Go here for a chance to win a free copy of Malice! 
http://www.promotehorror.com/p/contests.html

Good Luck!
Griffin Hayes


----------



## Griffin Hayes (Sep 20, 2011)

Another really nice review for Malice from Goodreads. I think this one sums it up pretty well.

Martha D. 5 stars
Review: This book, is definitely amongst my favorites. I was drawn to the cover, drawn to the story from the blurb and it made me pause and go, "Alright, now I have to read this&#8230;," and got it from Amazon.com for my Kindle and read it in just less than a full day - it sucked me in and wouldn't let me go.

I love paranormal, I love thriller and everything in between. His writing is fantastic and there was little problem keeping my attention considering how quickly I finished this book. There is murder, there is mystery and a small sampling of romance. While it is all those things, it is also a bit of murder/suicide, creepy, witches, paranormal thriller type of book (stolen from Tana's review because the wording is exactly what I'd use to describe this book!)
Dark secrets and shadows abound, and Lysander is the key, but can he unravel everything before he himself ends up like everyone else connected to the past, dead. This is definitely a MUST read for any young adult paranormal lover!
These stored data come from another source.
-- ==== Sys2Proof/Machine/Sparse.lean ====
section
/-! DEFINITION. Sys2Proof/Machine/Sparse.lean: sparse tables in one canonical form: keys strictly rising, and no entry equal to
what an unlisted key reads as. Memories, register files and the table of cores are such tables. -/

namespace Sys2Proof.Machine

/-- A table keyed by number. -/
abbrev Sparse (α : Type) := List (Nat × α)

/-- Read a key: `d` where it is not listed. -/
def Sparse.get {α : Type} (d : α) : Sparse α → Nat → α
  | [], _ => d
  | (k, v) :: m, n => if n = k then v else if n < k then d else Sparse.get d m n

/-- The entry for a key, put in front of entries with higher keys; writing `d` lists nothing. -/
def Sparse.put {α : Type} [DecidableEq α] (d : α) (k : Nat) (v : α) (m : Sparse α) : Sparse α :=
  if v = d then m else (k, v) :: m

/-- Write a key, keeping the canonical form. -/
def Sparse.set {α : Type} [DecidableEq α] (d : α) : Sparse α → Nat → α → Sparse α
  | [], n, v => Sparse.put d n v []
  | (k, x) :: m, n, v =>
    if n = k then Sparse.put d n v m
    else if n < k then Sparse.put d n v ((k, x) :: m)
    else (k, x) :: Sparse.set d m n v

/-- The canonical form above a bound: keys rise strictly from `lo`, no listed entry equals `d`. -/
def Sparse.wfFrom {α : Type} [DecidableEq α] (d : α) : Nat → Sparse α → Bool
  | _, [] => true
  | lo, (k, v) :: m => decide (lo ≤ k) && decide (v ≠ d) && Sparse.wfFrom d (k + 1) m

/-- The canonical form. -/
def Sparse.wf {α : Type} [DecidableEq α] (d : α) (m : Sparse α) : Bool := Sparse.wfFrom d 0 m

/-- The distinct numbers of a list, in order of first appearance. -/
def distinct (l : List Nat) : List Nat := l.foldl (fun acc x => if acc.contains x then acc else acc ++ [x]) []

end Sys2Proof.Machine
end

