-- ==== Sys2Proof/Machine/Flags.lean ====
section
/-! DEFINITION. Sys2Proof/Machine/Flags.lean: scalar floating-point results with their flags (spec/06 R118 to R122), integer
conditions (R114), and the flags of element-wise floating point (spec/07 R145 to R148). No integer, mask, predicate, permute or
move instruction raises a flag (R106, R136). -/

namespace Sys2Proof.Machine

/-- The low 32 bits of a scalar, where FP32 operands stand (R118). -/
def lo32 (x : W64) : Nat := x.toNat % 2 ^ 32

/-- An FP32 result in bits [31:0] with its flags (R118). -/
def fpResult (r : Nat × BitVec 5) : W64 × BitVec 5 := (BitVec.ofNat 64 r.1, r.2)

/-- FADDS, with SUB (R119). -/
def faddsVal (sub : Bool) (x y : W64) : W64 × BitVec 5 :=
  fpResult (if sub then fSub fp32 (lo32 x) (lo32 y) else fAdd fp32 (lo32 x) (lo32 y))
/-- FMULS (R119). -/
def fmulsVal (x y : W64) : W64 × BitVec 5 := fpResult (fMul fp32 (lo32 x) (lo32 y))
/-- FMAS (R119). -/
def fmasVal (np nc : Bool) (x y z : W64) : W64 × BitVec 5 := fpResult (fFma fp32 np nc (lo32 x) (lo32 y) (lo32 z))
/-- FMMS (R121). -/
def fmmsVal (mx : Bool) (x y : W64) : W64 × BitVec 5 := fpResult (fMinMax fp32 mx (lo32 x) (lo32 y), 0)
/-- FCMPS (R120). -/
def fcmpsVal (cond : Nat) (x y : W64) : Bool := fCompare fp32 cond (lo32 x) (lo32 y)

/-- Float to integer of `w` bits, sign- or zero-extended to 64 (R122, R38). -/
def fcvtInt (mode : RMode) (w : Nat) (signed : Bool) (x : W64) : W64 × BitVec 5 :=
  let r := fToInt mode (intLo w signed) (intHi w signed) (fp32.decode (lo32 x))
  (BitVec.ofInt 64 r.1, r.2)

/-- FCVTS (R122). -/
def fcvtsVal (cv : Nat) (mode : RMode) (x : W64) : W64 × BitVec 5 :=
  match cv with
  | 0 => fcvtInt mode 32 true x
  | 1 => fcvtInt mode 32 false x
  | 2 => fcvtInt mode 64 true x
  | 3 => fpResult (intToF fp32 mode (toInt 32 true (lo32 x)))
  | 4 => fpResult (intToF fp32 mode (lo32 x))
  | 5 => fpResult (intToF fp32 mode x.toInt)
  | 6 => fpResult (fConvert fp32 fp16 mode false (lo32 x))
  | 7 => fpResult (fConvert fp16 fp32 mode false (x.toNat % 2 ^ 16))
  | 8 => fpResult (fConvert fp32 bf16 mode false (lo32 x))
  | _ => fpResult (fConvert bf16 fp32 mode false (x.toNat % 2 ^ 16))

/-- The conditions of CMP, CMPI and ACMP (R114). -/
def condHolds (cond : Nat) (x y : W64) : Bool :=
  match cond with
  | 0 => x == y
  | 1 => x != y
  | 2 => x.slt y
  | 3 => !x.slt y
  | 4 => !y.slt x
  | 5 => y.slt x
  | 6 => x.ult y
  | 7 => !x.ult y
  | 8 => !y.ult x
  | 9 => y.ult x
  | 0xA => (x &&& y) != 0
  | _ => (x &&& y) == 0

/-- A two-input truth table: bit 2x + y (R116). -/
def truthTable (tt : Nat) (x y : Bool) : Bool := Nat.testBit tt (2 * x.toNat + y.toNat)

/-- The format of a floating-point element type (R132). -/
def etFmt (et : Nat) : Fmt := if et = 8 then fp32 else if et = 9 then fp16 else bf16

end Sys2Proof.Machine
end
http://www.amazon.com/Malice-ebook/dp/B005QCC122


----------



## Griffin Hayes (Sep 20, 2011)

Just a note that I'll soon be making a print version of Malice available. I'll post news here and on my blog as the date draws closer. 
http://griffin-hayes.blogspot.ca/


----------



## Griffin Hayes (Sep 20, 2011)

Latest review for Malice: "Dark, Creepy and Awesome."

http://www.amazon.com/Malice-ebook/dp/B005QCC122


----------



## Griffin Hayes (Sep 20, 2011)

Just a note that MALICE will be free from July 20-22. This updated version includes close to 5000 extra words and two new scenes. Enjoy! 
http://www.amazon.com/Malice-ebook/dp/B005QCC122


----------



## Guest (Jul 20, 2012)

Just downloaded Malice.  Thanks for the free offer too!
Creepy, serial killers, supernatural......sounds right up my street.  It's now on my 'to read' list!  Plus, I'll keep it in mind that you believe Dark passage is better for another day 

BTW, Your cover's are very impressive.  Nice collaboration.

Thanks again
Michelle


----------



## Griffin Hayes (Sep 20, 2011)

Thank you for downloading Malice as well as the kind words on the covers. Truth be told, Malice and Dark Passage are very different books and can't really be compared. I have a soft spot for asylums, although witches and heaps of mystery are a close second. It's a win-win. Hope you enjoy the ride!


----------



## Guest (Jul 24, 2012)

Just thought I'd let you know that I am really enjoying Malice!  I am hooked!


----------



## Griffin Hayes (Sep 20, 2011)

Hi Michelle,

Thank you for grabbing a copy and giving my work a shot. Can't tell you how much I appreciate that. That you're enjoying it is just icing on the cake.


----------



## Guest (Jul 26, 2012)

I really should be thanking you for the free offer, that's one of the reasons why I wanted to add it up on my blog, and try and give it some exposure in return.  Once I finish it, i'll be after the next.


----------



## Griffin Hayes (Sep 20, 2011)

A big thank you to everyone who downloaded a free copy of Malice this past weekend. The book made it up to #30 in the free Kindle store and has continued to sell well after the promotion. My enrollment in Select expires on the 29th and I'm trying to decide if it's worth signing up for another three months. Any thoughts?


----------



## Griffin Hayes (Sep 20, 2011)

Malice is now on Kobo!
http://www.kobobooks.com/ebook/Malice-A-Supernatural-Thriller/book-IiOTBoCdrUC5Tv5ppWmlTg/page1.html?s=JMEKJJ7lpEamTrH0qjZP-w&r=5


----------



## Griffin Hayes (Sep 20, 2011)

"Nail-biters beware: Griffin Hayes will have you chewing off your arm!"
-- Hugh Howey, best-selling author of WOOL

*As part of the Griffin Hayes Halloween special Malice is now only .99¢ (down from $3.99) so get your copy while it lasts!*

A centuries-old curse... 
A series of impossible suicides... 
And a mysterious outsider no one will believe.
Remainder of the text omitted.